● **Data extracts**
/-- MBX_ (R394, R435 to R437). `port`: the host port that reads, whose own registers a read finds; none for another master,
for which they are free values (Assumption 5). -/
def mbxReg (m : Mach) (port : Option Nat) (o : Nat) : RegAt :=
  let x := m.ctl
  let mine (v : Nat → Nat) : RegAt := match port with
    | some p => ro (v p)
    | none => ro (Config.portRegister m.free o % 2 ^ 32)
  let opened (lo : Nat) : Nat := mask ((span lo 32).map fun n => (ses m n).st != .free)
  match o with
  | 0x00 => blockId 0x4D42
  | 0x14 => mine fun p => let a : Bool × Bool × Nat := tget (false, false, 0) x.alloc p; b2n a.1 * 2 ^ 31 + b2n a.2.1 * 2 ^ 30 + a.2.2 % 64
  | 0x20 => { val := opened 0, latches := [4] }
  | 0x24 => topHalf (opened 32)
  | 0x30 => lowHalf (x.jnext - 1)
  | 0x34 => topHalf ((x.jnext - 1) / 2 ^ 32)
  | 0x38 => ro (2 ^ 20 - journalUsed m)
  | 0x3C => ro (448 - cpHeld m 64)
  | _ => match inSets o 0x10000 0x40 64, inSets o 0x18000 4 260 with
    | some (n, r), _ =>
      let s := ses m n
      match r with
      | 0x00 => ro (s.cmds % 256 * 2 ^ 24 + s.hare % 256 * 2 ^ 16 + s.cpus % 256 * 2 ^ 8 + s.irqCount % 256)
      | 0x04 => ro (s.sub % 512)
      | 0x08 => ro (topHseq s)
      | 0x0C => ro (leftOf m (1000 * msT) s.grantEnd % 65536)
      | _ => sesCtr m n r
    | none, some _ => mine fun p => leNat (mbytes x.msix (0x10000 * p + (o - 0x18000)) 4)
    | none, none => {}

/-- PR_ (R487, R488): no claim word exists before the slot ID is latched (S1). -/
def prReg (m : Mach) (o : Nat) : RegAt :=
  let p := m.pr
  match o with
  | 0x00 => blockId 0x5052
  | 0x10 => ro (p.role % 16 * 2 ^ 28 + grade m % 16 * 2 ^ 24 + p.st % 8 * 2 ^ 21 + b2n p.fit * 2 ^ 20 + b2n p.stale * 2 ^ 19
      + b2n p.unprot * 2 ^ 18 + b2n p.split * 2 ^ 17 + b2n (p.role == 15) * 2 ^ 16 + b2n p.pathA.up * 2 ^ 15 + b2n p.pathB.up * 2 ^ 14
      + b2n p.pathPin.up * 2 ^ 13 + b2n p.ploss * 2 ^ 12 + b2n p.echoOk * 2 ^ 11)
  | 0x14 => ro (if m.sys.phase = 1 then 0 else claimWord m)
  | 0x18 => ro ((p.beat.map (·.claim)).getD 0)
  | 0x20 => ro (p.save % 2 ^ 32)
  | 0x24 => lowHalf p.imgEpoch
  | 0x28 => topHalf (p.imgEpoch / 2 ^ 32)
  | 0x2C => ro (drillWord m)
  | _ => pairCtr m o

/-- SNP_ (R534). -/
def snpReg (m : Mach) (o : Nat) : RegAt :=
  let s := m.snp
  match o with
  | 0x00 => blockId 0x534E
  | 0x10 => ro (b2n s.busy.isSome * 2 ^ 31 + s.enables % 32 * 2 ^ 26 + (s.slots.filter fun x => x.held || x.grave).length % 32 * 2 ^ 21)
  | 0x14 => ro s.lastId
  | 0x40 => ctr s.triggers fun m => { m with snp := { m.snp with triggers := 0 } }
  | 0x44 => ctr s.missed fun m => { m with snp := { m.snp with missed := 0 } }
  | _ => {}

/-- FLW_ (R219 to R221). -/
def flwReg (m : Mach) (o : Nat) : RegAt :=
  match o with
  | 0x00 => blockId 0x464C
  | 0x10 => ro (m.flw.ctxs.filter fun x => x.2.st != 0).length
  | 0x14 => ro (262144 - granulesUsed m)
  | _ => match inSets o 0x100 8 64, inSets o 0x200000 0x80 16384 with
    | some (k, r), _ => if r = 0 then ro (macRateMbit m k 1) else if r = 4 then ro (macRateMbit m k 0) else {}
    | none, some (c, r) =>
      let x := ctx m c
      match r with
      | 0x00 => ro (ctxStat m c)
      | 0x04 => if x.st ≠ 0 ∧ x.d.partner ≠ 0xFFFF then ro (2 ^ 14 + x.d.partner % 2 ^ 14) else {}
      | 0x08 => ro (x.offset % 2 ^ 32)
      | 0x0C => ro (ctxRate m c)
      | 0x10 => ro (granules m c)
      | 0x14 => ro (x.seq % 2 ^ 32)
      | 0x18 => ro (troffset m c)
      | _ => ctxCtr m c r
    | none, none => {}

/-! ### The region (R449, R450) -/

/-- The targets of the register region: number, offset of the block in the region, size. -/
def regionBlocks : List (Nat × Nat × Nat) :=
  [(16, 0, 0x10000), (17, 0x10000, 0x10000), (18, 0x20000, 0x10000), (19, 0x30000, 0x10000), (20, 0x40000, 0x10000),
   (21, 0x50000, 0x10000), (22, 0x60000, 0x10000), (23, 0x80000, 0x80000), (24, 0x100000, 0x20000), (25, 0x120000, 0x20000),
   (26, 0x140000, 0x40000), (27, 0x180000, 0x20000), (28, 0x1A0000, 0x20000), (29, 0x1C0000, 0x20000), (30, 0x1E0000, 0x20000),
   (31, 0x200000, 0x40000), (32, 0x240000, 0x40000), (33, 0x280000, 0x20000), (34, 0x2A0000, 0x20000), (35, 0x300000, 0x100000),
   (36, 0x400000, 0x400000)]

/-- The block at an offset of the region: its target, and the offset from its base. -/
def blockAtOff (x : Nat) : Option (Nat × Nat) :=
  (regionBlocks.find? fun b => decide (b.2.1 ≤ x) && decide (x < b.2.1 + b.2.2)).map fun b => (b.1, x - b.2.1)

/-- A register by target and offset. -/
def regIn (m : Mach) (port : Option Nat) (t o : Nat) : RegAt :=
  match t with
  | 16 => sysReg m o
  | 17 => busReg m o
  | 18 => pwrReg m o
  | 19 => fltReg m o
  | 20 => updReg m o
  | 21 => audReg m o
  | 22 => xbReg m o
  | 23 => isReg m o
  | 24 => wlReg m o
  | 25 => lnReg m o
  | 26 => ethReg m o
  | 27 => cmpReg m o
  | 28 => shrReg m o
  | 29 => aptReg m o
  | 30 => dtReg m o
  | 31 => tmgReg m o
  | 32 => memReg m o
  | 33 => mbxReg m port o
  | 34 => prReg m o
  | 35 => snpReg m o
  | 36 => flwReg m o
  | _ => {}

/-- A target has no power, or its controller sleeps (R387, R451). The Den state lasts until the domains are switched on again
in wake step W1 (R503). -/
def targetOff (m : Mach) (t : Nat) : Bool :=
  let den := m.pwr.st == 2 || (m.pwr.st == 4 && m.pwr.phase == 9)
  if 5 ≤ t ∧ t ≤ 8 ∨ t = 32 then memState m == 2
  else den && !(t == 3 || t == 4 || (16 ≤ t && t ≤ 19) || t == 30 || t == 31 || t == 34)

/-! ### Snapshot images (R526) -/

/-- One byte of a snapshot image: the SNP_ range and unpowered ranges read as 0. -/
def imageByte (m : Mach) (x : Nat) : Byte :=
  match blockAtOff x with
  | none => 0
  | some (t, o) =>
    if t = 35 ∨ targetOff m t then 0
    else BitVec.ofNat 8 ((regIn m none t (o / 4 * 4)).val / 256 ^ (o % 4))

/-- Bytes of the image in a slot (R526, R531). -/
def snapRead (m : Mach) (k off len : Nat) : List Byte :=
  match tget? k m.images with
  | some b => (span off len).map (imageByte { toBlocks := b })
  | none => List.replicate len 0

end Sys2Proof.Machine
end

● **Required work**
The answer must be every line of the data that holds the word "jnext".

● **Solution to this problem**
  | 0x30 => lowHalf (x.jnext - 1)
  | 0x34 => topHalf ((x.jnext - 1) / 2 ^ 32)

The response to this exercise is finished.